Nowadays, the concept of 'interaction' has been emphasized in the area of design of consumer products, communication devices, and computer systems. Users can communicate or use a product through various interactions between the system and users. The multi-modal functions of a product are providing diverse ways of interactions including visual, auditory and tactile modalities. However, since the design guidelines for creating good interface design haven't been developed sufficiently, it is difficult for designers to collect the information of multi-modal resources, and to construct the way of integrating multi-modalities for a specific product. There is, therefore, a need for developing a systematic study on the interaction design in order to understand the effectiveness of multi-modal interfaces and to maximize the interactivity between the system and users.
The goal of this study is to establish guidelines of developing multi-modal interface design systematically, and to propose a new interface design process by two approaches: cognitive and experimental. Through a cognitive approach, this study investigated the characteristics of human-system interactions and the information processing model. Through the literature review, the multiple-resource theory and the modality compatibility have been emphasized. The former reveals that the spatial process and verbal one in the working memory do not interfere each other. The latter suggests that the composition of stimulus-response are dependent on the task. On the basis of these background studies, the taxonomy of modality and guidelines for effective interaction design are proposed.
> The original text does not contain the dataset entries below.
-- ==== Sys2Proof/Machine/Job.lean ====
section
/-! DEFINITION. The job of a coil and its completion (R34, R35, R47 to R49, R58, R170, R177 to R195, R207, R404), identification's timed
rows, rest and wake.
Conventions of the model: DEDUCED: log 7, 33, 38, 40, 41, 43, 44, 52; DESIGN CHOICE: log 84, 85. -/

namespace Sys2Proof.Machine

/-! ## Reconstruction (R188, R191, R192) -/

/-- What a job knows of the period that runs: its executed schedule, the current at its start and end, the samples used with the instant of
the last one (device time, 1/4 ns), refreshes seen. -/
structure Recon where
  sched : Sched
  iS : Rat
  iE : Rat
  used : List Rat
  lastAt : Option Nat
  refreshed : Bool
  deriving DecidableEq, Repr

/-- The legs of the axis carry current under a schedule: it regulates, beyond the first row of Table 6-8. -/
def Dev.driven (d : Dev) (n : Nat) : Bool := d.regulates n && !(d.axState n = axIdentifying && (d.axis n).ident.row ≤ 1)

/-- The start current of the next period of coil c: the mean of the samples' projections, or in a blind period the last one projected
through the period (R188); SENSE_CNT, blind runs and "current sense lost" (R187). -/
def Dev.reconstruct (d : Dev) (c : Nat) : Recon × Dev :=
  let n := c / 2
  let r := d.coil c
  let at_ := 32 * r.start
  let tEnd := 32 * r.nextAt
  let ran (t : Nat) : Sched := ranFrom (fun l => (d.legCfg l).took) r.refreshes t tEnd r.ran
  let sched := ran at_
  let x := d.judgeSamples c
  let model := d.coilModel c
  let vbus := d.busVolts (c / 8)
  let blind := x.ok.isEmpty
  let iE : Rat :=
    if ¬ d.driven n then 0
    else if blind then model.project vbus r.emfHat sched r.iEnd
    else Config.engineRound ((x.ok.foldl (fun s e => s + model.project vbus r.emfHat (ran e.2.2) e.1) (0 : Rat)) / (x.ok.length : Nat))
  let over_ := if blind then r.sawOverrange || x.over_ else false
  let dist := if blind then r.sawDisturbed || x.dist || !x.over_ else false
  let run := if blind then r.blindRun + 1 else 0
  let keep := r.refreshes.filter fun e => at_ ≤ e.2
  let offs : Int := x.ok.foldl (fun s e => s + e.2.1) 0
  let averaging := d.axState n = axIdentifying && (d.axis n).ident.row = 1
  let r := { r with samples := [], refreshes := keep, iStart := r.iEnd, iEnd := iE, blind := blind, blindRun := run,
                    sawOverrange := over_, sawDisturbed := dist, sampled := r.sampled || (!blind && d.driven n),
                    offSum := if averaging then r.offSum + offs else r.offSum,
                    offCount := if averaging then r.offCount + x.ok.length else r.offCount }
  let d := (d.setCoil c r).setBit (K.CC_STATUS n) (2 + c % 2) blind
  let d := if x.unused = 0 then d else d.count (K.SENSE_CNT n) x.unused
  let d := if run = 8 then
      (d.axisEvent n 0x0132 0x4400 d.nt (le 1 (c % 2) ++ le 1 (if over_ ∧ ¬ dist then 1 else 2) ++ le 2 8 ++ le 8 d.nt)).raise
        (0x182 + 0x10 * n) d.nt
    else d
  ({ sched := sched, iS := r.iStart, iE := iE, used := x.ok.map (·.1), lastAt := (x.ok.map (·.2.2)).max?,
     refreshed := sched ≠ (r.ran.head?.map (·.sched)).getD [] }, d)

/-- The other coil of the axis. -/
def partner (c : Nat) : Nat := if c % 2 = 0 then c + 1 else c - 1

/-- R_TRACK shows that R_live of either coil is tracked. -/
def Dev.showTrack (d : Dev) (c : Nat) (on : Bool) : Dev :=
  (d.setCoil c { d.coil c with tracks := on }).setBit (K.CC_STATUS (c / 2)) 7 (on || (d.coil (partner c)).tracks)

/-- R_live learns at standstill (R192), within half and twice the identified resistance. -/
def Dev.trackR (d : Dev) (c : Nat) (eMeas i0 : Rat) : Dev :=
  let n := c / 2
  let st := d.axState n
  let on := (st = axHolding || st = axResting) && decide (d.ifs (c / 8) / 10 ≤ rabs i0) && !d.modelDefault n
  let d := d.showTrack c on
  if on then
    let r := d.coil c
    let base : Rat := (d.rd (if c % 2 = 0 then K.R_A n else K.R_B n) : Nat) / 1000000
    let x := rmax (base / 2) (rmin (2 * base) (Config.engineRound (r.rLive + eMeas / (256 * i0))))
    (d.setCoil c { r with rLive := x }).wr (if c % 2 = 0 then K.R_LIVE_A n else K.R_LIVE_B n) (rround (x * 1000000)).toNat
  else d

/-- The back-EMF of the period that runs, updated and predicted (R191); held at 0 at standstill, and 0 before eight periods of motion
(Table 6-4). -/
def Dev.emfStep (d : Dev) (c : Nat) (x : Recon) : Dev :=
  let n := c / 2
  let r := d.coil c
  let model := d.coilModel c
  let p : Rat := (8 * d.rd (K.PERIOD (c / 8)) : Nat) / 1000000000
  let lam := x.sched.volts (d.busVolts (c / 8))
  let eMeas := Config.engineRound ((lam - (model.psi x.iE - model.psi x.iS)) / p - model.r * (x.iS + x.iE) / 2)
  let moving := d.vCmd n ≠ 0
  let still := if moving then 0 else min 8 (r.stillRun + 1)
  let moved := if moving then min 8 (r.moveRun + 1) else if still = 8 then 0 else r.moveRun
  let gain : Rat := (d.eff n (K.EMF_GAIN n) : Nat) / 256
  let e : Rat := if still = 8 then 0 else Config.engineRound (r.emf + gain * (eMeas - r.emf))
  let phi := d.phi n p
  let o := (d.coil (partner c)).emf
  let hat : Rat := if moved < 8 then 0 else if c % 2 = 0 then turnA e o phi else turnB o e phi
  let rec_ : PeriodRec := { t0 := 32 * r.start, t1 := 32 * r.nextAt, iS := x.iS, iE := x.iE, e := e, hat := r.emfHat, blind := r.blind }
  let d := d.setCoil c { r with emf := e, emfHat := hat, stillRun := still, moveRun := moved,
                                past := rec_ :: r.past.take 3 }
  if still = 8 then d.trackR c eMeas x.iE else d.showTrack c false

/-! ## Planning a period (R189, R190, R194, R195) -/

/-- The current direction s of a period from i0 to i1 (R182). -/
def driveSign (i0 i1 : Rat) : Int := if 0 < i1 then 1 else if i1 < 0 then -1 else if i0 < 0 then -1 else 1

/-- The net drive time x of a period of coil c from i0 to i1 (R189), 1/4 ns, signed along s. -/
def Dev.driveTime (d : Dev) (c : Nat) (i0 i1 : Rat) : Int :=
  let q := c / 8
  let model := d.coilModel c
  let p4 := 32 * d.rd (K.PERIOD q)
  let p : Rat := (p4 : Nat) / 4000000000
  let lam := Config.engineRound (model.psi i1 - model.psi i0 + (model.r * (i0 + i1) / 2 + (d.coil c).emfHat) * p)
  netDrive lam (d.busVolts q) (driveSign i0 i1) p4

/-- How the transitions of coil c are placed in a length of p (1/4 ns); a go set begins at an open instant and has no windows to keep out
of. -/
def Dev.placing (d : Dev) (c p : Nat) (windows : Bool) : Placing :=
  let q := c / 8
  let vbus := d.busVolts q
  { cfg := d.coilCfg c, diode := if vbus = 0 then 0 else (d.rd (K.V_DIODE (c / 2)) : Nat) / 1000 / vbus, iFs := d.ifs q,
    wins := if windows then d.keepOuts c else [], minInt := 4 * d.rd (K.MIN_INT q), p := p }

/-- The bridge state with which a schedule begins, where it is not the last one before it. -/
def firstState (prev : Option Int) (s : Sched) : Option Int := if prev.isSome then none else some ((s.head?.map (·.2)).getD 0)

/-- The transitions of a schedule of coil c from i0, posted; `prev` is the bridge state before it (none: legs off, or a go set). The coil
current at each is i0 projected through the schedule, before the first usable sample the target (R184). -/
def Dev.place (d : Dev) (c : Nat) (s : Sched) (prev : Option Int) (i0 iTgt : Rat) (windows : Bool) : List Moved :=
  let model := d.coilModel c
  let vbus := d.busVolts (c / 8)
  let r := d.coil c
  let b0 := prev.getD ((s.head?.map (·.2)).getD 0)
  let at_ (t : Int) : Rat := if r.sampled then model.project vbus r.emfHat (s.window 0 t.toNat) i0 else iTgt
  (d.placing c s.len windows).place 0 0 0 ((Sched.turns b0 0 s).map fun e => (e, at_ e.1))

/-- The edges of both legs that transitions post. -/
def postedEdges (first : Option Int) (l : List Moved) : Legs (List (Nat × Bool)) :=
  let side (left : Bool) : List (Nat × Bool) :=
    ((first.map fun b => (0, legHigh left b)).toList) ++ (legMoves left l).map fun e => (e.1, e.2.1)
  (side true, side false)

/-- The plan of a period of coil c from i0 to i1 (A), with the mirrored counters at its start; limited where |x| exceeds t_av. -/
def Dev.planPeriod (d : Dev) (c : Nat) (i0 i1 : Rat) (m : Legs Mirror) (prev : Option Int) (windows : Bool) : PlanOut :=
  let q := c / 8
  let s := driveSign i0 i1
  let x := d.driveTime c i0 i1
  let edges (sc : Sched) := postedEdges (firstState prev sc) (d.place c sc prev i0 i1 windows)
  planFrom (d.coilCfg c) m edges x.natAbs (4 * d.rd (K.MIN_INT q)) (32 * d.rd (K.PERIOD q)) (if x < 0 then -s else s) 4 0 0

/-- x itself exceeds t_av in the period: the target lies farther from zero than the voltage reaches. -/
def Dev.tooFar (d : Dev) (c : Nat) (i0 i1 : Rat) (m : Legs Mirror) (prev : Option Int) : Bool :=
  decide (0 < d.driveTime c i0 i1) && (d.planPeriod c i0 i1 m prev true).limited

/-- The target of R177 for coil c at an angle and an amplitude, counts. -/
def Dev.target (d : Dev) (c angle : Nat) (amp : Rat) : Int :=
  let n := c / 2
  let (a, b) := coilTargets angle amp (d.rdI 16 (K.PHASE_TRIM n)) (d.rd (K.BAL_TRIM n))
  if c % 2 = 0 then a else b

/-- What R194 takes of a coil's period: its start current (none: the target, Table 6-4), the mirrored counters at its start, the bridge state
before it. -/
structure Begin where
  i0 : Option Rat
  m : Legs Mirror
  prev : Option Int
  deriving DecidableEq, Repr

/-- The partner's next period for R194, from its latest estimated current through its posted schedule, and the end of that period (device
time, 1/4 ns). -/
def Dev.partnerNext (d : Dev) (c : Nat) : Begin × Nat :=
  let r := d.coil c
  let p4 := 32 * d.rd (K.PERIOD (c / 8))
  match r.jobFor with
  | some k =>
    ({ i0 := some ((d.coilModel c).project (d.busVolts (c / 8)) r.emfHat r.planned r.iEnd), m := (r.aheadL, r.aheadR), prev := r.planned.last },
      d.periodAt c (k + 1) + p4)
  | none => ({ i0 := none, m := (r.mirrorL, r.mirrorR), prev := none }, 32 * r.nextAt + p4)

/-- R194 for coil c: whether a fraction f of the amplitude is too large for either coil; `own` and `part` give the targets in counts at a
fraction. Where -x exceeds t_av the target lies nearer to zero than the voltage reaches: no fraction of the amplitude brings it into reach,
and the coil alone saturates (log 41). -/
def Dev.tooMuch (d : Dev) (c : Nat) (own part : Rat → Int) (x y : Begin) (f : Rat) : Bool :=
  let far (c : Nat) (x : Begin) (tgt : Int) : Bool :=
    let i1 := d.toAmps (c / 8) tgt
    d.tooFar c (x.i0.getD i1) i1 x.m x.prev
  far c x (own f) || far (partner c) y (part f)

/-- The factor of R194: eight steps of bisection. -/
def bisect (bad : Rat → Bool) : Rat :=
  if ¬ bad 1 then 1
  else ((List.range 8).foldl (fun (x : Rat × Rat) _ =>
    let m := (x.1 + x.2) / 2
    if bad m then (x.1, m) else (m, x.2)) (0, 1)).1

/-- The factor of R194 where LIMIT_MODE asks for angle priority. -/
def Dev.limitFactor (d : Dev) (c : Nat) (own part : Rat → Int) (x y : Begin) : Rat :=
  if d.eff (c / 2) (K.LIMIT_MODE (c / 2)) = 0 then bisect (d.tooMuch c own part x y) else 1

/-! ## Go sets (R170) -/

/-- The prime of axis n asks for go sets (R169). -/
def Dev.primeLive (d : Dev) (n : Nat) : Bool :=
  match (d.mot n).prime with
  | some r => (d.axState n = axHolding || d.axState n = axResting) && !d.bit (K.STATUS n) 8 && d.rd (K.STATE_3100 r.pat) = 1
  | none => false

/-- The go set of coil c: two periods from g, as if the play started there, chosen as the job chooses, with the factor of R194 for each
(both coils begin at g), with its schedule. -/
def Dev.goJob (d : Dev) (mem : List Host.Cell) (c tag : Nat) (i0 : Rat) (m : Legs Mirror) : List EdgeLet × List EdgeLet × Sched :=
  let n := c / 2
  let cp := partner c
  match (d.mot n).prime with
  | none => ([], [], [])
  | some x =>
    let r : PlayRt := { pat := x.pat, first := d.rd (K.FIRST x.pat), count := d.rd (K.COUNT_3100 x.pat), scale := x.scale,
                        swing := x.swing, amp := x.amp, repeats := 1, tag := 0, primed := true, start := 0, pos0 := (d.mot n).p }
    let ps := d.playPoints mem r
    let p := 8 * d.rd (K.PERIOD (c / 8))
    let tgt (coil k : Nat) (f : Rat) : Int :=
      let t := 65536 * (k * p)
      let amp := min (min (rfloor (playAmp r ps (d.rd (K.I_STR n)) t)).toNat 16383) (d.rd (K.I_MAX n))
      d.target coil ((rfloor (playPos r ps t / 4294967296)) % 4096).toNat (f * amp)
    let y := (d.partnerNext cp).1
    let x1 : Begin := { i0 := some i0, m := m, prev := none }
    let f1 := d.limitFactor c (tgt c 1) (tgt cp 1) x1 y
    let i1 := d.toAmps (c / 8) (tgt c 1 f1)
    let a := d.planPeriod c i0 i1 m none false
    let x2 : Begin := { i0 := some i1, m := a.ends, prev := a.sched.last }
    let y2 : Begin := { y with i0 := some (d.toAmps (c / 8) (tgt cp 1 f1)) }
    let i2 := d.toAmps (c / 8) (tgt c 2 (d.limitFactor c (tgt c 2) (tgt cp 2) x2 y2))
    let s := a.sched ++ (d.planPeriod c i1 i2 a.ends a.sched.last false).sched
    let moves := d.place c s none i0 i1 false
    let gen := ((d.axis n).goGen + 1) % 4
    let first := firstState none s
    (legLetters true gen tag first moves, legLetters false gen tag first moves, s)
For an experimental approach, a simulation tool called 'MIDS(Multi-modal Interface Design Simulator)' was developed. It consists of 'object library', 'modality composition module', 'entity arrangement module', and 'test module'. The concept of MIDS is to make virtual rapid prototypes by selecting and editing interface designs from the library, and developing creative ideas. By using MIDS, designers can make several multi-modal prototypes and choose better one by simulating the whole interactions. By using the object-library which is extracted from the currently used interfaces within products, designers can develop interface design prototypes easily without programming.